>>>>>

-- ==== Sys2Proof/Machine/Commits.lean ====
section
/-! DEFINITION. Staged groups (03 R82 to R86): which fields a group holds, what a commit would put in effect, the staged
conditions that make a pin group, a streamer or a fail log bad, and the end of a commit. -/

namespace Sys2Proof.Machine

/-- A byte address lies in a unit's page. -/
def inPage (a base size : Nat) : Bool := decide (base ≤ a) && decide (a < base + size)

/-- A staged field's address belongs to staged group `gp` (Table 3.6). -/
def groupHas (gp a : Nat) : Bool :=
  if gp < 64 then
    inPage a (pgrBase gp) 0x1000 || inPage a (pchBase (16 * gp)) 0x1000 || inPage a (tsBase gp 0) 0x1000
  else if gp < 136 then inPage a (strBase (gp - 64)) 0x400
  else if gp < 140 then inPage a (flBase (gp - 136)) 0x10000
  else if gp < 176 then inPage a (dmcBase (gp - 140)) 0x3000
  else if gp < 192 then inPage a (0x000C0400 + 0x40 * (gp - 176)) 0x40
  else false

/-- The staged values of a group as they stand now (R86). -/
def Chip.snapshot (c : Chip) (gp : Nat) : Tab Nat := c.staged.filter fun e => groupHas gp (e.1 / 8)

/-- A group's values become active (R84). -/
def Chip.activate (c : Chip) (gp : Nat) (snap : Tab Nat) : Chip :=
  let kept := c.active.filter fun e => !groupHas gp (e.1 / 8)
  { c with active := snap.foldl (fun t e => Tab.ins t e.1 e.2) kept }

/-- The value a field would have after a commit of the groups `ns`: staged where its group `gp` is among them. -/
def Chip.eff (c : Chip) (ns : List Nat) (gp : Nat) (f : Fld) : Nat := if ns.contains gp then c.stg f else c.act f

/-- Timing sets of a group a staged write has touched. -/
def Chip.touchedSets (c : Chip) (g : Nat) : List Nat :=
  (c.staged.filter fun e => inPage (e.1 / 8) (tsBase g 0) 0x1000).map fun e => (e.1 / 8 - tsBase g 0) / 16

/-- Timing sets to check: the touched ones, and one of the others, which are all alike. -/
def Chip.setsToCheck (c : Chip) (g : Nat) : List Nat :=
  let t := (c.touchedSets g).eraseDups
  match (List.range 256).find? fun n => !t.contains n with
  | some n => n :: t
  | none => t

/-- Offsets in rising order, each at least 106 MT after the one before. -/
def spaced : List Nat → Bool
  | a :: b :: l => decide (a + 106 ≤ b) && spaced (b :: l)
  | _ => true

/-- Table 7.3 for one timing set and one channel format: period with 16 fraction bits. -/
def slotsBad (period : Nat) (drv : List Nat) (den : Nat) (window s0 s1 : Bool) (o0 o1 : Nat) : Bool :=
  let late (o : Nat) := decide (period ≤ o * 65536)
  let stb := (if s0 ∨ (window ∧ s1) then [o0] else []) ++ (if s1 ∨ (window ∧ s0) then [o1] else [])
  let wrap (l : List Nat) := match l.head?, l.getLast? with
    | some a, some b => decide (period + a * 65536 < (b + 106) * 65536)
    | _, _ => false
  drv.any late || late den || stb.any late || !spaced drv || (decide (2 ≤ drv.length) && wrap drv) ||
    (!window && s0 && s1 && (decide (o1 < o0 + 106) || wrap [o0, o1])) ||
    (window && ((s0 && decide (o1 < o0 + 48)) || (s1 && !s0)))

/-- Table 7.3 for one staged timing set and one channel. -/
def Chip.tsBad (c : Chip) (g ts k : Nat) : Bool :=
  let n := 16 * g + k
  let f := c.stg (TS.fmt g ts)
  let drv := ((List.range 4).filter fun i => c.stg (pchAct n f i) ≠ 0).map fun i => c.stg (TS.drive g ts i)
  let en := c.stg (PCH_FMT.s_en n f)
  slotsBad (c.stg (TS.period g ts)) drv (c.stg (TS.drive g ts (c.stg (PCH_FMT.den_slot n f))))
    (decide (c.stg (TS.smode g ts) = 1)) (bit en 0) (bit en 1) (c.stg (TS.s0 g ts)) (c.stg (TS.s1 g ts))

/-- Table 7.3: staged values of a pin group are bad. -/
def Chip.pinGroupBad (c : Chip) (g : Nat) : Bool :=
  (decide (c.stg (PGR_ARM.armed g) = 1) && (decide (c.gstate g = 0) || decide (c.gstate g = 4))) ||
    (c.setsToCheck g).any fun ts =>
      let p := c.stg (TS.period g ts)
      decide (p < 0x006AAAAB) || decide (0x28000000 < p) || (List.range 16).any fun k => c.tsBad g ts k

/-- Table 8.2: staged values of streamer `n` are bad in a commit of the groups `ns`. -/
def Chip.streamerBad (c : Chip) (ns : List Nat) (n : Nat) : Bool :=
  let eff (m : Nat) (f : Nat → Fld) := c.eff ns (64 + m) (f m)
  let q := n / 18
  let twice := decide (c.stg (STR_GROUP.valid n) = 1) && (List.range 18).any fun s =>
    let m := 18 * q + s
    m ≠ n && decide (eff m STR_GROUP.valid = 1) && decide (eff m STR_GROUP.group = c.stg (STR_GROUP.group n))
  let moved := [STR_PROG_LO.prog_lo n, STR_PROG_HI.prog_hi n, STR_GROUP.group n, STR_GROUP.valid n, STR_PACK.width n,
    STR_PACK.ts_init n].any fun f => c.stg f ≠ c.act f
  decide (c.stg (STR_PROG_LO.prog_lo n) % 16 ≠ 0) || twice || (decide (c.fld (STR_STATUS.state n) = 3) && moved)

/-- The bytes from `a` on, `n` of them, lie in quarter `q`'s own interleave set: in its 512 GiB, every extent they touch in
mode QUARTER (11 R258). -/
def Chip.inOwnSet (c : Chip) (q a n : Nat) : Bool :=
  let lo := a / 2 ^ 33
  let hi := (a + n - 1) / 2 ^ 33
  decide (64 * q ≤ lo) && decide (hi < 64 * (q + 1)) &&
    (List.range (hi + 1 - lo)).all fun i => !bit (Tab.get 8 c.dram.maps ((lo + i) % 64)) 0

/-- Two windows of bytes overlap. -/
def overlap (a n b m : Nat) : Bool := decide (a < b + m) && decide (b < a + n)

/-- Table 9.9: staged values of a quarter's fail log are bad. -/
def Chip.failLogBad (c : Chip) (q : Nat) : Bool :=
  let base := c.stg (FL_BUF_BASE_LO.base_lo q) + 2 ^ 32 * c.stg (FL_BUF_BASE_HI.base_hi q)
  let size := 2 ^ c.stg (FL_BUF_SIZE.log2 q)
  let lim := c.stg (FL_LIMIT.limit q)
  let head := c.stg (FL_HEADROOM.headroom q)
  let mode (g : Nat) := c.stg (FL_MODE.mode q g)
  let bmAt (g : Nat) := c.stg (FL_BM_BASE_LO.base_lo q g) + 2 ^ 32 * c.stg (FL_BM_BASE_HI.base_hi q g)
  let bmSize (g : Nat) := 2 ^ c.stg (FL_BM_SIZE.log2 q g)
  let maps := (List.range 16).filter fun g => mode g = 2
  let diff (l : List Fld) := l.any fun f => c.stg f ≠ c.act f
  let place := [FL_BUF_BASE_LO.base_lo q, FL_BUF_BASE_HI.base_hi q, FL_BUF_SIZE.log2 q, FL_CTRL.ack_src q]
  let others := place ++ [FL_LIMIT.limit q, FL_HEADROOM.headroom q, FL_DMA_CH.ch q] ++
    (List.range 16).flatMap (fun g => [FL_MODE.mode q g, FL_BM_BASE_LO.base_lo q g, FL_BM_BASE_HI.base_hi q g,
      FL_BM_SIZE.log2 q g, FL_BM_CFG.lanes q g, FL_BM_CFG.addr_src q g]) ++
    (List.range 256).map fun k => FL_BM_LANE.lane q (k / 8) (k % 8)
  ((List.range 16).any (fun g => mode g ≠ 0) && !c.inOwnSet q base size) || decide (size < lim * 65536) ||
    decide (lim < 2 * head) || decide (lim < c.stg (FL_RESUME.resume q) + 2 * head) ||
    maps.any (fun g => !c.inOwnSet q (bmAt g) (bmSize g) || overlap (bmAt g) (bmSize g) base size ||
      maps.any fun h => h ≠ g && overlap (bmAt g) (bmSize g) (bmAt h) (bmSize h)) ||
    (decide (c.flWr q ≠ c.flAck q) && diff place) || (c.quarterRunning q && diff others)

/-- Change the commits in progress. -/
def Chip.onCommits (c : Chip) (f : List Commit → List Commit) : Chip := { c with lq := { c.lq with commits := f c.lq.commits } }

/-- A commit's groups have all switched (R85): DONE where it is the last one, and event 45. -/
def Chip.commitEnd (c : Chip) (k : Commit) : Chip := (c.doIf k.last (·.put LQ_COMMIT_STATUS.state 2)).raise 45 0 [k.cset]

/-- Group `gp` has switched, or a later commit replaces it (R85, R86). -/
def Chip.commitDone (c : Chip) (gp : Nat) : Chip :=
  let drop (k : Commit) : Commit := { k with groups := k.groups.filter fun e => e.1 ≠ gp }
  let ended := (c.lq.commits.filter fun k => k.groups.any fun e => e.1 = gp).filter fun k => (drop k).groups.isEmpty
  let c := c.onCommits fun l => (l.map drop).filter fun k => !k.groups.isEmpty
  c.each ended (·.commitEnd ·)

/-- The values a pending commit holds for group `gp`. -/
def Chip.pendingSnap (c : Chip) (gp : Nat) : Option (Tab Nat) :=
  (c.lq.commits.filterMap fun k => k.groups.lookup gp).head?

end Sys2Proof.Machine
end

<<<<<
>>>>>

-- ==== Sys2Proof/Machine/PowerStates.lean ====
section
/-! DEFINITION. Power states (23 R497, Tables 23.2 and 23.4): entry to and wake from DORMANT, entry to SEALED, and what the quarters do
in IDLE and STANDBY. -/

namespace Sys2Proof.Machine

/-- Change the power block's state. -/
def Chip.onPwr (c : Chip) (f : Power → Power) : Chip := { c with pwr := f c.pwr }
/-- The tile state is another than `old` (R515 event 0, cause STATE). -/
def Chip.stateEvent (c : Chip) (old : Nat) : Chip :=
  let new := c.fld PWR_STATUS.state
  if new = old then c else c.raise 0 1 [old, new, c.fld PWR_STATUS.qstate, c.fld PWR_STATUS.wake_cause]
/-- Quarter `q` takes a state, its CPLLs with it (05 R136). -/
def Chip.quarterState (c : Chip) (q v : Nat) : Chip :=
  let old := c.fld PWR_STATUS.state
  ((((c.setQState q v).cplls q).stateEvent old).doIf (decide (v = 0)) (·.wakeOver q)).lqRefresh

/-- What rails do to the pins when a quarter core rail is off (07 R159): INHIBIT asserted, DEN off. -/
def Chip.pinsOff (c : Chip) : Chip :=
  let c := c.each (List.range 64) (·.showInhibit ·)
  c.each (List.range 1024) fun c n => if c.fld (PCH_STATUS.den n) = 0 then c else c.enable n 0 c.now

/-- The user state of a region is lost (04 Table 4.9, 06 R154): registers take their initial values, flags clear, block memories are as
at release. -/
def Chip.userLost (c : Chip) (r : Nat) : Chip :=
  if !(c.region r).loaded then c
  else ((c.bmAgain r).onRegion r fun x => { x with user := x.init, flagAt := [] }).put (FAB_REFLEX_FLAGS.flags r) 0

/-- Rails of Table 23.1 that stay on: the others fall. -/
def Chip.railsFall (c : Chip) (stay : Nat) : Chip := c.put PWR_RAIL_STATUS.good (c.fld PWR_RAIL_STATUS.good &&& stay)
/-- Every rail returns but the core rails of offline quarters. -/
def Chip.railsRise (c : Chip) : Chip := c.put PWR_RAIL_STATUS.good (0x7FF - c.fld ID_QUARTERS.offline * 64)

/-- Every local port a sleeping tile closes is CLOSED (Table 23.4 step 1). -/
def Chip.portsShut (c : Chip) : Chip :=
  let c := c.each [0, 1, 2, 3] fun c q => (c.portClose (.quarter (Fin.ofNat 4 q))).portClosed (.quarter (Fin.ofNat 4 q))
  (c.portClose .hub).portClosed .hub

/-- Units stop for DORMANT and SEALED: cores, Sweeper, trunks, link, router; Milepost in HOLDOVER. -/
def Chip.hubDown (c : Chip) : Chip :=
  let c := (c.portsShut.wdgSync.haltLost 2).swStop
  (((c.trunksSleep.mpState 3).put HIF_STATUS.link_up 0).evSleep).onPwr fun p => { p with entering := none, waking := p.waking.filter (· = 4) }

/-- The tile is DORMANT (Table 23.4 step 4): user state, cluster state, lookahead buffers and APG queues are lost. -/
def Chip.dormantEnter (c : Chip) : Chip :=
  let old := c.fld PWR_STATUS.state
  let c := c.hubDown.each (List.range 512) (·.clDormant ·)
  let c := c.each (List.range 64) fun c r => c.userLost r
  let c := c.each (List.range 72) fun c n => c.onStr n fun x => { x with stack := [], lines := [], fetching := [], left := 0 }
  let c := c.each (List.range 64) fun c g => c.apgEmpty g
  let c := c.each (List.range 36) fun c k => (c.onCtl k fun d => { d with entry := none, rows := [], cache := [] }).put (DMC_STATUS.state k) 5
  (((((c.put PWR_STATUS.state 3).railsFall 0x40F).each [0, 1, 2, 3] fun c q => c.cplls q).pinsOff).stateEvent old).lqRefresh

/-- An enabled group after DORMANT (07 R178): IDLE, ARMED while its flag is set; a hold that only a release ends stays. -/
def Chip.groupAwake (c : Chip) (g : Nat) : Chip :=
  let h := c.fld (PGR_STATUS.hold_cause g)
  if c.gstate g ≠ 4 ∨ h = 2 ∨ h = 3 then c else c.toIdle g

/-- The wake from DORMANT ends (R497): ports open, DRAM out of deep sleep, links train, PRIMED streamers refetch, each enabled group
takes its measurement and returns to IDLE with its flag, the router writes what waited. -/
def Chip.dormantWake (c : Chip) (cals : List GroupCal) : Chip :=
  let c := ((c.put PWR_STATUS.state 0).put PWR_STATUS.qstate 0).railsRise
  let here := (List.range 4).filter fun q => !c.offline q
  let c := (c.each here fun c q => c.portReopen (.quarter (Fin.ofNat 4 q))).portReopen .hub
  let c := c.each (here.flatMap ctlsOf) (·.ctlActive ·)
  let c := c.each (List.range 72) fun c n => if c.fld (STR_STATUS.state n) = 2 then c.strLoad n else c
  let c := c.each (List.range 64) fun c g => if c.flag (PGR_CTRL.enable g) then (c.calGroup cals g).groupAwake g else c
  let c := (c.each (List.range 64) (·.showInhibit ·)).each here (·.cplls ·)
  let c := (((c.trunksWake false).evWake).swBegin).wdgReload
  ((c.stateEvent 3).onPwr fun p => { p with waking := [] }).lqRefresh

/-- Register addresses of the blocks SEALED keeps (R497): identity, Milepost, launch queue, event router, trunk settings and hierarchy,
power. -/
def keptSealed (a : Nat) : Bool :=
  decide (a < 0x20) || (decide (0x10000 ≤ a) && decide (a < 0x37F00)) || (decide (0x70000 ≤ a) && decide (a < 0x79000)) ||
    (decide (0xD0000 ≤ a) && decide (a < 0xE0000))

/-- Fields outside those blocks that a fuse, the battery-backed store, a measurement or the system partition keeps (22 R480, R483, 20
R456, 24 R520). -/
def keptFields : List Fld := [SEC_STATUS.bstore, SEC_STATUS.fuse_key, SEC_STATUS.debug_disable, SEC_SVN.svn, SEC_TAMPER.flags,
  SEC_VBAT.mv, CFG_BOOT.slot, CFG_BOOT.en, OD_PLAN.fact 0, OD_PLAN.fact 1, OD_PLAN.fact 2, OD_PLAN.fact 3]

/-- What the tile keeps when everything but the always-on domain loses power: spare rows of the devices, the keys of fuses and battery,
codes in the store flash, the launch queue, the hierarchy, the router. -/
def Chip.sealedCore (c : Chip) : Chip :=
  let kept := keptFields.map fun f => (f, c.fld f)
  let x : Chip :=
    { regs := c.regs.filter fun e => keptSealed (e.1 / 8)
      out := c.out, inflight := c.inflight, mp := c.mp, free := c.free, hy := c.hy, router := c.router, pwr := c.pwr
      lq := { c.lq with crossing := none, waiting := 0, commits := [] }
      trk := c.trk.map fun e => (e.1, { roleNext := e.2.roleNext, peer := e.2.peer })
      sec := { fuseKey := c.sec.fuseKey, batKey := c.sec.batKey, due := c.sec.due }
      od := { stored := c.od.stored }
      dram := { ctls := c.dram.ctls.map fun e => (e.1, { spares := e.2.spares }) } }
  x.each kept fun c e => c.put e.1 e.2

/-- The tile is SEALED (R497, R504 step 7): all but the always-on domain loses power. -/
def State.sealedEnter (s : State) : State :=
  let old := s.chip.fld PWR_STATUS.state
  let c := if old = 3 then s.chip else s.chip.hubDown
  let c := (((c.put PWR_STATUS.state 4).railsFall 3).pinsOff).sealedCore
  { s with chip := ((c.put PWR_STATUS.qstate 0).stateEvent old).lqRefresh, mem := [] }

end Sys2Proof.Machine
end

<<<<<
>>>>>

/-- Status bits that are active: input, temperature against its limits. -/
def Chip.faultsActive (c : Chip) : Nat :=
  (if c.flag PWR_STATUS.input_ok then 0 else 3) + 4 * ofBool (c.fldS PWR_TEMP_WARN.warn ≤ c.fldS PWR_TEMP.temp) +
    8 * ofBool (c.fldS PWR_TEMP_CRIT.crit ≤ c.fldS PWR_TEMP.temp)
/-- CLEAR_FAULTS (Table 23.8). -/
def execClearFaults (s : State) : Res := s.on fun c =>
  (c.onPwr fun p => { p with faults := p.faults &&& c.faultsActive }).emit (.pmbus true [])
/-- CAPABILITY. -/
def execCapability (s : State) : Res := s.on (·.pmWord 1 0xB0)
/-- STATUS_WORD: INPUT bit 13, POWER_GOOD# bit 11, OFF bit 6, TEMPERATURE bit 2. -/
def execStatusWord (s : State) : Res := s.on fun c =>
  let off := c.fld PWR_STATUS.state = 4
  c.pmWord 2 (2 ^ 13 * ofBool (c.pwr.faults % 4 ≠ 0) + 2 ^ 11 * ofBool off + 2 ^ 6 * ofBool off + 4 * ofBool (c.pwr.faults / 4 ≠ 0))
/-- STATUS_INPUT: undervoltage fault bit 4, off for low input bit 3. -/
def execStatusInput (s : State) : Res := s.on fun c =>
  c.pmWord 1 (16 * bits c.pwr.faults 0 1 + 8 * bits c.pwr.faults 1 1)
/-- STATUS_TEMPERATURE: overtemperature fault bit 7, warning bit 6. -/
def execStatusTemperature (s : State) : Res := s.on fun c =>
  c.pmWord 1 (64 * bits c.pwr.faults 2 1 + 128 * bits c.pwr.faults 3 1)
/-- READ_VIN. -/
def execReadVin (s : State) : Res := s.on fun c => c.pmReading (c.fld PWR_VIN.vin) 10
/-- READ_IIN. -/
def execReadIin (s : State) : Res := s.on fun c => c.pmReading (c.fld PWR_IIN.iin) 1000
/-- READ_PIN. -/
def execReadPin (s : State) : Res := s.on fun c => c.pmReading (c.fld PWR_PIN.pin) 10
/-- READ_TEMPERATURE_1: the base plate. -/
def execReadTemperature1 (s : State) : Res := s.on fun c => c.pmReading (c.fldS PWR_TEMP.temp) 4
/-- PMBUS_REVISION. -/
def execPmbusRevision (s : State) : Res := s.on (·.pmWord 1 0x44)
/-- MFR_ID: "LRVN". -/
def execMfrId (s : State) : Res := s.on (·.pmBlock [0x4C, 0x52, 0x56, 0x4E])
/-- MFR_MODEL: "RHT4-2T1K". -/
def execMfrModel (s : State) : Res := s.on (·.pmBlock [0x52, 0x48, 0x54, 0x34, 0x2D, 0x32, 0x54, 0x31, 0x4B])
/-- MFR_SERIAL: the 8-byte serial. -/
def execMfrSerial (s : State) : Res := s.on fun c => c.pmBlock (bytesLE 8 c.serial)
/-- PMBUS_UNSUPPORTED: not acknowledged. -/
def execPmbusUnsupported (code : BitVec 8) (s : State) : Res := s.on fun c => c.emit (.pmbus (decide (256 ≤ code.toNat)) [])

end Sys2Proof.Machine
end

<<<<<

Look through the records for the word "hierarchy". Every line that has it should be copied.

# Answer below
/-- Register addresses of the blocks SEALED keeps (R497): identity, Milepost, launch queue, event router, trunk settings and hierarchy,
codes in the store flash, the launch queue, the hierarchy, the router. -/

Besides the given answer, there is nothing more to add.